SOURCE DATA:
/-- R63, R292: a culvert runs under the owner of the command in hand, and for its issuer; between commands its owner
register reads 0. -/
def State.loadOwner (s : State) (i : EngineId) : State :=
  match i with
  | .culvert c =>
    let a := s.agent (.culvert c)
    s.setAgent { a with owner := match s.headCmd i with | some q => q.context | none => 0,
                        acts := (s.headCmd i).map Cmd.issuer }
  | .cistern _ => s

/-- The cluster whose culverts an agent kicks: its own, or the first of its die for a firmware core. -/
def AgentId.clusterOf (a : AgentId) : Nat := (AgentId.cluster a).getD (a.die.toNat * 128)
def culvertOf (k i : Nat) : CulvertId := ⟨BitVec.ofNat 2 (k / 128), BitVec.ofNat 7 k, BitVec.ofNat 1 i⟩

/-! ## Tickets (R304) -/

/-- FLAGS of a culvert block (R295). -/
abbrev flagDecrypt : Nat := 0
abbrev flagMirror : Nat := 1
abbrev flagRing : Nat := 2
abbrev flagVerify : Nat := 3
def Cmd.decrypts (c : Cmd) : Bool := c.flags.getLsbD flagDecrypt

/-- The agent that an engine is (R120). -/
def EngineId.agent : EngineId → AgentId
  | .culvert u => .culvert u
  | .cistern k => .cistern k

/-- The die in whose zone an engine starts. -/
def EngineId.die : EngineId → BitVec 2
  | .culvert c => c.die
  | .cistern k => k.extractLsb' 2 2
/-- Commands an engine holds. -/
def EngineId.depth : EngineId → Nat
  | .culvert _ => 16
  | .cistern _ => 64

/-- R304. -/
def ticketOf (i : EngineId) (count : BitVec 32) : Word :=
  match i with
  | .culvert c => BitVec.ofNat 64 (c.die.toNat * 2 ^ 40 + c.cluster.toNat * 2 ^ 33 + c.index.toNat * 2 ^ 32 + count.toNat)
  | .cistern k => BitVec.ofNat 64 (2 ^ 46 + k.toNat * 2 ^ 42 + (EngineId.cistern k).die.toNat * 2 ^ 40 + count.toNat)
def ticketEngine (t : Word) : Option EngineId :=
  let i : EngineId :=
    if t.getLsbD 46 then .cistern (t.extractLsb' 42 4) else .culvert ⟨t.extractLsb' 40 2, t.extractLsb' 33 7, t.extractLsb' 32 1⟩
  if ticketOf i (t.setWidth 32) = t then some i else none

def cmdFind (t : Word) : List Cmd → Option Cmd
  | [] => none
  | c :: rest => if c.ticket = t then some c else cmdFind t rest

/-- R304: of a list of commands, those among the last 64 that an engine which has accepted `count` has accepted. -/
def lastAccepted (count : BitVec 32) (l : List Cmd) : List Cmd := l.filter fun d => (count - d.ticket.setWidth 32).toNat ≤ 64

/-- A command leaves its queue; the engine that accepted it remembers how it ended (R304). -/
def State.cmdEnd (s : State) (i : EngineId) (c : Cmd) : State :=
  let e := s.engine i
  let s := s.setEngine i { e with queue := e.queue.filter fun d => d.ticket ≠ c.ticket }
  let home := (ticketEngine c.ticket).getD i
  let h := s.engine home
  (s.setEngine home { h with done := lastAccepted h.count (h.done ++ [c]) }).loadOwner i

end Sys2Proof.Machine
end

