-- ==== Sys2Proof/Machine/Weirs.lean ====
section
/-! DEFINITION. Weir and flume channels: membership, completion and withdrawal (R272 to R287), gauge records and the
trace ring (R280, R404, R405). -/

namespace Sys2Proof.Machine

/-! ## The trace ring (R404, R405) -/

/-- A trace entry: kind, die, core, item, task, superstep count and the fields of its body. -/
def State.trace (s : State) (context : BitVec 8) (kind : Nat) (die : BitVec 2) (core : Nat) (item task : Nat) (step : Word)
    (body : List (Nat × Nat × Nat)) : State :=
  match s.ctx context with
  | none => s
  | some c =>
    let fields := [(0, 1, kind), (1, 1, die.toNat), (2, 2, core), (4, 4, item), (8, 4, task), (16, 8, step.toNat),
      (24, 8, c.written)] ++ body
    let l := devLoc (c.tracePa + 128 * (1 + c.written % 2 ^ c.traceLog))
    let s := (s.takeLines 0 (unitsOf 64 l 128)).writeBytes l ((upFrom 0 128).map (fieldByte fields))
    let h := devLoc c.tracePa
    let s := (s.takeLines 0 (unitsOf 64 h 8)).writeBytes h (bytesOf 8 (c.written + 1))
    s.setCtx { c with written := c.written + 1 }

/-- STATE of R306. -/
def CmdState.code : CmdState → Nat
  | .queued => 0 | .running => 1 | .complete => 2 | .faulted => 3 | .discarded => 4

/-- R410: an entry about a copy, written in the zone of its culvert's die. -/
def State.traceCopy (s : State) (kind : Nat) (c : Cmd) (die : BitVec 2) : State :=
  if c.kind ≠ .copy then s
  else
    s.trace c.context kind c.issuer.die c.issuer.coreNumber.toNat c.item c.task.toNat
      (match s.itemCore c.origin with | some k => k.ident.step | none => c.origin.step)
      [(32, 8, c.ticket.toNat), (40, 8, c.src.cursor.toNat), (48, 8, c.dst.cursor.toNat), (56, 8, c.length * c.rows),
       (64, 8, if c.mbx = .null then 0 else c.mbx.cursor.toNat), (72, 8, c.mbxval.toNat),
       (80, 8, (s.dieAt die).atime.toNat), (88, 1, if kind = 5 then c.state.code else 0)]
/-- R410: the last entry of a copy, written once. -/
def State.traceEnd (s : State) (c : Cmd) (die : BitVec 2) : State := if c.ended then s else s.traceCopy 5 c die

/-! ## Channels (R272) -/

/-- Number of a weir channel of a die (0 to 63) or of the package (64 to 79). -/
def weirKey (die : BitVec 2) (w : Nat) : Nat := if w < 64 then die.toNat * 64 + w else 256 + (w - 64)
/-- The channel number w of a key. -/
def weirNumber (key : Nat) : Nat := if key < 256 then key % 64 else 64 + (key - 256)
def flumeKey (die : BitVec 2) (w : Nat) : Nat := die.toNat * 16 + w

def State.weir (s : State) (key : Nat) : Weir := assocGetD s.weirs key .reset
def State.setWeir (s : State) (key : Nat) (w : Weir) : State := { s with weirs := assocPut s.weirs key w }
def State.flume (s : State) (key : Nat) : Flume := assocGetD s.flumes key .reset
def State.setFlume (s : State) (key : Nat) (w : Flume) : State := { s with flumes := assocPut s.flumes key w }

/-! ## Gauge records (R280) -/

def Gauge.fields (g : Gauge) : List (Nat × Nat × Nat) :=
  [(0, 8, g.earliest.toNat), (8, 8, g.latest.toNat), (16, 8, g.spread.toNat), (24, 4, g.members.toNat),
   (28, 2, g.lastCore.toNat), (30, 1, g.lastDie.toNat), (31, 1, g.channel.toNat), (32, 8, g.gen.toNat),
   (40, 8, g.step.toNat), (48, 8, g.release.toNat), (56, 4, g.flags.toNat)]
def Gauge.bytes (g : Gauge) : List Byte := (upFrom 0 64).map (fieldByte g.fields)

def minTick : List Tick → Tick
  | [] => BitVec.allOnes 64
  | t :: rest => let m := minTick rest; if t ≤ m then t else m
def maxTick : List Tick → Tick
  | [] => 0
  | t :: rest => let m := maxTick rest; if m ≤ t then t else m

/-- The last arrival in time among a list, later entries winning ties. -/
def lastArrival : List Arrival → Option Arrival
  | [] => none
  | a :: rest => match lastArrival rest with
    | some b => if b.time < a.time then some a else some b
    | none => some a

/-- The gauge record of a completion. -/
def mkGauge (arrived : List Arrival) (channel gen : Nat) (step release : Word) (flags : BitVec 32) : Gauge :=
  let times := arrived.map (·.time)
  let lo := minTick times
  let spread := (times.map fun t => (t - lo).toNat).sum
  let last := (lastArrival arrived).getD ⟨⟨0, 0⟩, 0⟩
  { earliest := lo, latest := maxTick times,
    spread := if spread < 2 ^ 64 then BitVec.ofNat 64 spread else BitVec.allOnes 64,
    members := BitVec.ofNat 32 arrived.length, lastCore := last.core.core.setWidth 16, lastDie := last.core.die.setWidth 8,
    channel := BitVec.ofNat 8 channel, gen := BitVec.ofNat 64 gen, step := step, release := release, flags := flags }

/-! ## Supersteps (R282) -/

/-- The key of a task's superstep weir. -/
def Task.stepWeir (t : Task) : Option Nat :=
  if t.desc.step.getLsbD 7 then
    let w := (t.desc.step &&& 0x7F).toNat
    let die := match t.placed with | p :: _ => p.1 | [] => 0
    some (weirKey die w)
  else none

/-- A command of the task that is kicked and not complete, on any culvert or cistern. -/
def engineBusy (context : BitVec 8) (task : BitVec 32) (e : Engine) : Bool :=
  e.queue.any fun c => c.context = context && c.task = task

/-- R282: nothing of the task is in flight. -/
def State.exchangeBoundary (s : State) (t : Task) : Bool :=
  !(s.clusters.any fun p => p.2.culverts.toList.any (engineBusy t.context t.num)) &&
  !(s.cisterns.toList.any (engineBusy t.context t.num)) && t.keptCommands.isEmpty &&
  t.slots.all (fun c =>
    let a := s.agent (.core c)
    !(a.owner = t.context && a.ident.task = t.num) || a.mx.queue.isEmpty) &&
  !(s.timed.any fun x => x.context = t.context && x.task = t.num && s.packageTime < x.t)

/-! ## Completion and withdrawal of a weir generation (R274) -/

/-- R274: the generation completes: the gauge record is written, G counts on, the arrived set empties, members that
withdrew after arriving leave. A completion of the superstep weir adds 1 to the task's count; at an exchange boundary it
meets an armed stop (R414). -/
def State.completeWeir (s : State) (key : Nat) : State :=
  let w := s.weir key
  match w.task.bind fun t => s.task t.1 t.2 with
  | none => s.setWeir key { w with gen := w.gen + 1, arrived := [], members := w.members.filter (fun c => !w.leaving.contains c), leaving := [] }
  | some t =>
    let isStep := t.stepWeir = some key
    let step := if isStep then t.step + 1 else t.step
    let boundary := isStep && s.exchangeBoundary t
    let flags : BitVec 32 := (if isStep then 1 else 0) ||| (if boundary then 2 else 0)
    let latest := maxTick (w.arrived.map (·.time))
    let release := if s.packageTime < latest then latest else s.packageTime
    let g := mkGauge w.arrived (weirNumber key) (w.gen + 1) step release flags
    let stop := boundary && t.armed
    let s := s.setTask { t with step := step, armed := t.armed && !stop, stopping := t.stopping || stop }
    let s := s.setWeir key
      { w with gen := w.gen + 1, arrived := [], members := w.members.filter (fun c => !w.leaving.contains c), leaving := [],
               last := some g }
    s.trace t.context 6 (BitVec.ofNat 2 g.lastDie.toNat) g.lastCore.toNat 0xFFFFFFFF t.num.toNat step
      (g.fields.map fun f => (f.1 + 32, f.2))

/-- R274: the generation completes when every member has arrived, or when no member is left and some have. -/
def State.settleWeir (s : State) (key : Nat) : State :=
  let w := s.weir key
  if !w.arrived.isEmpty && w.members.all (fun c => w.arrived.any fun a => a.core = c) then s.completeWeir key else s

/-- R274: one member withdraws. -/
def State.withdrawWeir (s : State) (key : Nat) (c : CoreId) : State :=
  let w := s.weir key
  if !w.members.contains c then s
  else if w.arrived.any fun a => a.core = c then s.setWeir key { w with leaving := w.leaving ++ [c] }
  else (s.setWeir key { w with members := w.members.filter (· ≠ c) }).settleWeir key

/-! ## The flume's tree (R285, R286) -/

/-- The flume's combination of two elements, an absent one being an identity. -/
def flumeOp (cfg : FlumeCfg) (x y : Option (BitVec 32)) : Option (BitVec 32) :=
  match x, y with
  | none, b => b
  | a, none => a
  | some a, some b =>
    some (if cfg.s32 then
      (if cfg.op = 0 then a + b else if cfg.op = 1 then (if a.slt b then a else b) else (if a.slt b then b else a))
    else
      let f := fmtOf .f32
      let p := f.read false a.toNat
      let q := f.read false b.toNat
      BitVec.ofNat 32 (if cfg.op = 0 then (f.finish .rne false (p.add .rne q)).1
        else if cfg.op = 1 then f.write (p.min q).1 else f.write (p.max q).1))

/-- The core at a mesh position of a die, by row and column (R2). -/
def meshCore (die : BitVec 2) (row col : Nat) : CoreId := ⟨die, BitVec.ofNat 10 (row * 32 + col)⟩

/-- One element's value at a mesh position from its contributions. -/
def ownElem (round : List Contribution) (c : CoreId) (i : Nat) : Option (BitVec 32) :=
  match round with
  | [] => none
  | r :: rest => if r.core = c then (listAt r.elems i).join else ownElem rest c i

/-- The routers of one column on one side of the root's row, from the far end inward: each holds one child. -/
def foldColumn (cfg : FlumeCfg) : List (Option (BitVec 32)) → Option (BitVec 32)
  | [] => none
  | x :: rest => flumeOp cfg (foldColumn cfg rest) x

/-- The routers of the root's row on one side, from the root outward: own contribution and vertical children. -/
def foldRow (cfg : FlumeCfg) : List (Option (BitVec 32) × Option (BitVec 32)) → Option (BitVec 32)
  | [] => none
  | (vert, own) :: rest => flumeOp cfg (flumeOp cfg (foldRow cfg rest) vert) own

/-- R285, R286: the root's combination ((w ⊕ e) ⊕ (n ⊕ s)) ⊕ own of one element. -/
def flumeElem (cfg : FlumeCfg) (die : BitVec 2) (root : CoreId) (round : List Contribution) (i : Nat) : Option (BitVec 32) :=
  let r0 := root.core.toNat / 32
  let c0 := root.core.toNat % 32
  let own := fun row col => ownElem round (meshCore die row col) i
  let north := fun col => foldColumn cfg ((upFrom 0 r0).reverse.map fun row => own row col)
  let south := fun col => foldColumn cfg ((upFrom (r0 + 1) (31 - r0)).map fun row => own row col)
  let router := fun col => (flumeOp cfg (north col) (south col), own r0 col)
  let west := foldRow cfg ((upFrom 0 c0).reverse.map router)
  let east := foldRow cfg ((upFrom (c0 + 1) (31 - c0)).map router)
  flumeOp cfg (flumeOp cfg (flumeOp cfg west east) (flumeOp cfg (north c0) (south c0))) (own r0 c0)

/-- R166, R286: what an element that is an identity in the result is delivered as. -/
def flumeEmpty (cfg : FlumeCfg) : BitVec 32 :=
  if cfg.op = 0 then 0
  else if cfg.s32 then (if cfg.op = 1 then 0x7FFFFFFF else 0x80000000)
  else if cfg.op = 1 then 0x7F800000 else 0xFF800000

/-- The team's clusters on a die, in cluster order. -/
def Task.clustersOn (t : Task) (die : BitVec 2) : List (BitVec 7) := (t.placed.filter fun p => p.1 = die).map (·.2)

/-- R284: the root of a configuration on a die of the team. -/
def Task.flumeRoot (t : Task) (cfg : FlumeCfg) (die : BitVec 2) : Option CoreId :=
  (listAt (t.clustersOn die) cfg.rootCluster).map fun k => coreOf die k.toNat cfg.rootCore

/-- R284: whether a core of the die is configured. -/
def Task.flumeNames (t : Task) (cfg : FlumeCfg) (c : CoreId) : Bool :=
  cfg.cores.getLsbD c.inCluster &&
    (upFrom 0 128).any fun k => cfg.clmask.getLsbD k && listAt (t.clustersOn c.die) k = some (BitVec.ofNat 7 c.cluster)

/-- R287: a round completes: results go to the receivers, and members that withdrew leave. -/
def State.completeFlume (s : State) (key : Nat) : State :=
  let w := s.flume key
  let die : BitVec 2 := BitVec.ofNat 2 (key / 16)
  match w.config, w.task.bind fun t => s.task t.1 t.2 with
  | some cfg, some t =>
    match t.flumeRoot cfg die with
    | some root =>
      let result := (upFrom 0 64).map fun i => (flumeElem cfg die root w.round i).getD (flumeEmpty cfg)
      let receivers := if cfg.all then w.round.map (·.core) else [root]
      s.setFlume key
        { w with round := [], results := w.results ++ receivers.map (fun c => (c, result, w.round.length)),
                 members := w.members.filter (fun c => !w.leaving.contains c), leaving := [] }
    | none => s
  | _, _ => s

def State.settleFlume (s : State) (key : Nat) : State :=
  let w := s.flume key
  if !w.round.isEmpty && w.members.all (fun c => w.round.any fun r => r.core = c) then s.completeFlume key else s

/-- R287: withdrawal from a flume follows the rules of a weir. -/
def State.withdrawFlume (s : State) (key : Nat) (c : CoreId) : State :=
  let w := s.flume key
  if !w.members.contains c then s
  else if w.round.any fun r => r.core = c then s.setFlume key { w with leaving := w.leaving ++ [c] }
  else (s.setFlume key { w with members := w.members.filter (· ≠ c) }).settleFlume key

/-! ## Membership (R273, R284) -/

/-- The keys of the weir channels that a task's descriptor grants on the dies of its team. -/
def Task.weirKeys (t : Task) : List Nat :=
  let dies := (upFrom 0 4).filter fun d => t.desc.dies.getLsbD d
  (dies.map fun d => ((upFrom 0 64).filter fun w => t.desc.dweir.getLsbD w).map (weirKey (BitVec.ofNat 2 d))).flatten
    ++ ((upFrom 64 16).filter fun w => t.desc.pweir.getLsbD (w - 64)).map (weirKey 0)

def Task.flumeKeys (t : Task) : List Nat :=
  let dies := (upFrom 0 4).filter fun d => t.desc.dies.getLsbD d
  (dies.map fun d => ((upFrom 0 16).filter fun w => t.desc.flumes.getLsbD w).map (flumeKey (BitVec.ofNat 2 d))).flatten

def flumeCfgFind (ch : Nat) : List FlumeCfg → Option FlumeCfg
  | [] => none
  | c :: rest => if c.channel = ch then some c else flumeCfgFind ch rest

/-- The member set of every granted channel becomes these cores, of those that it spans (R273). -/
def State.setMembers (s : State) (t : Task) (cores : List CoreId) (resident : Bool) : List Nat → State
  | [] => s
  | key :: rest =>
    let w := s.weir key
    let here := cores.filter fun c => 256 ≤ key || c.die.toNat = key / 64
    (s.setWeir key { w with members := here, resident := resident, task := some (t.context, t.num) }).setMembers t cores resident rest

def State.setFlumeMembers (s : State) (t : Task) (cores : List CoreId) (resident : Bool) : List Nat → State
  | [] => s
  | key :: rest =>
    let w := s.flume key
    let cfg := flumeCfgFind (key % 16) t.flcfg
    let here := match cfg with
      | some k => cores.filter fun c => c.die.toNat = key / 16 && t.flumeNames k c
      | none => []
    (s.setFlume key { w with members := here, resident := resident, task := some (t.context, t.num), config := cfg }).setFlumeMembers
      t cores resident rest

/-- The channels of a task's grant are fresh for it: G 0, nothing arrived, no round in progress. -/
def State.openChannels (s : State) (t : Task) : State :=
  let s := t.weirKeys.foldl (fun s k => s.setWeir k { Weir.reset with owner := (s.weir k).owner, task := some (t.context, t.num) }) s
  t.flumeKeys.foldl (fun s k =>
    s.setFlume k { Flume.reset with owner := (s.flume k).owner, task := some (t.context, t.num),
                                    config := flumeCfgFind (k % 16) t.flcfg }) s

/-- R144, R247: a core's item leaves every channel of its task. -/
def State.withdraw (s : State) (t : Task) (c : CoreId) : State :=
  let s := t.weirKeys.foldl (fun s k => s.withdrawWeir k c) s
  t.flumeKeys.foldl (fun s k => s.withdrawFlume k c) s

end Sys2Proof.Machine
end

WORK INSTRUCTION:
If a line in the records above holds the string "ticketEngine", copy it out.

SOLUTION FOR THIS PROBLEM:
def ticketEngine (t : Word) : Option EngineId :=
  let home := (ticketEngine c.ticket).getD i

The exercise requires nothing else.